Influence of metamagnetic phase transitions on thermodynamics of frustrated systems with octahedral structure

Abstract

Common effects of the geometric frustration and of the metamagnetic phase transitions on the thermodynamic properties of antiferromagnetic systems with the octahedral structure are investigated using an exactly solvable antiferromagnetic model on the octahedral recursive lattice. The residual entropies of all ground states are determined and the existence of two highly macroscopically generated single-point ground states with nonzero residual entropies is shown. The first-order character of the metamagnetic phase transitions of the model is demonstrated by discontinuous behavior of the entropy. The presence of the anomalous Schottky-type behavior of the specific heat capacity, i.e., the appearance of an additional peak in the low-temperature behavior of the specific heat capacity, in the vicinity of the magnetic field values, for which the highly macroscopically degenerated ground states are formed, is demonstrated and discussed.

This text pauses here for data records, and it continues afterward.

-- ==== Sys2Proof/Laws/PerInstr.lean ====
section
/-! SUPPORT. Per instruction: the encoded word is a word of the instruction's own row of the opcode map. -/

namespace Sys2Proof.Laws.EncodeInRow

/-- The row of R82 an instruction belongs to; none for the five events that are not command words (R87). -/
def rowOf (i : Instr) : Option Row :=
  match i with
  | .nop => some Op.nop.row
  | .txStart => some Op.txStart.row
  | .txData _ => some Op.txData.row
  | .txEnd => some Op.txEnd.row
  | .rxStart => some Op.rxStart.row
  | .rxAbort => some Op.rxAbort.row
  | .ckClear => some Op.ckClear.row
  | .ckAdd _ => some Op.ckAdd.row
  | .ckVerify _ _ => some Op.ckVerify.row
  | .errClear => some Op.errClear.row
  | .lineRx _ | .lineTx | .read _ | .rxTimeout | .reset => none

/-- `(w & mask) = match` for the encoded word `w` (R82); an event that is no command is presented at
another port than the command port (R87). -/
def Statement (i : Instr) : Prop :=
  match rowOf i, encode i with
  | some r, .command w => w &&& r.mask = r.base
  | some _, _ => False
  | none, .command _ => False
  | none, _ => True

theorem byte_masked (v : Byte) : v.setWidth 32 &&& 0xFFFFFF00#32 = 0#32 := by
  apply BitVec.eq_of_getLsbD_eq
  intro i hi
  have h : ∀ k, k < 32 → 8 ≤ k ∨ (0xFFFFFF00#32).getLsbD k = false := by decide
  rcases h i hi with h | h <;> simp [h, BitVec.getLsbD_of_ge]

theorem field_masked (v : Byte) : (v.setWidth 32 <<< 8) &&& 0xFFFF0000#32 = 0#32 := by
  apply BitVec.eq_of_getLsbD_eq
  intro i hi
  have h : ∀ k, k < 32 → (k < 8 ∨ 8 ≤ k - 8) ∨ (0xFFFF0000#32).getLsbD k = false := by decide
  rcases h i hi with (h | h) | h
  · simp [h]
  · simp [BitVec.getLsbD_of_ge _ _ h]
  · simp [h]

theorem low_masked (v : Byte) : v.setWidth 32 &&& 0xFFFF0000#32 = 0#32 := by
  apply BitVec.eq_of_getLsbD_eq
  intro i hi
  have h : ∀ k, k < 32 → 8 ≤ k ∨ (0xFFFF0000#32).getLsbD k = false := by decide
  rcases h i hi with h | h <;> simp [h, BitVec.getLsbD_of_ge]

theorem nop : Statement .nop := (rfl : _ &&& _ = _)
theorem txStart : Statement .txStart := (rfl : _ &&& _ = _)
theorem txData (b : Byte) : Statement (.txData b) := by
  show (0x02000000#32 ||| 0#32 ||| b.setWidth 32) &&& 0xFFFFFF00#32 = _
  rw [BitVec.and_or_distrib_right, byte_masked]; rfl
theorem txEnd : Statement .txEnd := (rfl : _ &&& _ = _)
theorem rxStart : Statement .rxStart := (rfl : _ &&& _ = _)
theorem rxAbort : Statement .rxAbort := (rfl : _ &&& _ = _)
theorem ckClear : Statement .ckClear := (rfl : _ &&& _ = _)
theorem ckAdd (b : Byte) : Statement (.ckAdd b) := by
  show (0x21000000#32 ||| 0#32 ||| b.setWidth 32) &&& 0xFFFFFF00#32 = _
  rw [BitVec.and_or_distrib_right, byte_masked]; rfl
theorem ckVerify (f0 f1 : Byte) : Statement (.ckVerify f0 f1) := by
  show (0x22000000#32 ||| (f1.setWidth 32 <<< 8) ||| f0.setWidth 32) &&& 0xFFFF0000#32 = _
  rw [BitVec.and_or_distrib_right, BitVec.and_or_distrib_right, field_masked, low_masked]; rfl
theorem errClear : Statement .errClear := (rfl : _ &&& _ = _)
theorem lineRx (b : Byte) : Statement (.lineRx b) := trivial
theorem lineTx : Statement .lineTx := trivial
theorem read (addr : Half) : Statement (.read addr) := trivial
theorem rxTimeout : Statement .rxTimeout := trivial
theorem reset : Statement .reset := trivial

end Sys2Proof.Laws.EncodeInRow
end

It is shown that the geometric frustration of the model together with the presence of the metamagnetic phase transitions can lead to more complicated behavior of the specific heat capacity, e.g., they have impact on the number of peaks (local maxima) in its behavior. It is also shown that the magnetocaloric effects related to the metamagnetic phase transitions are much more pronounced than those related to the frustration.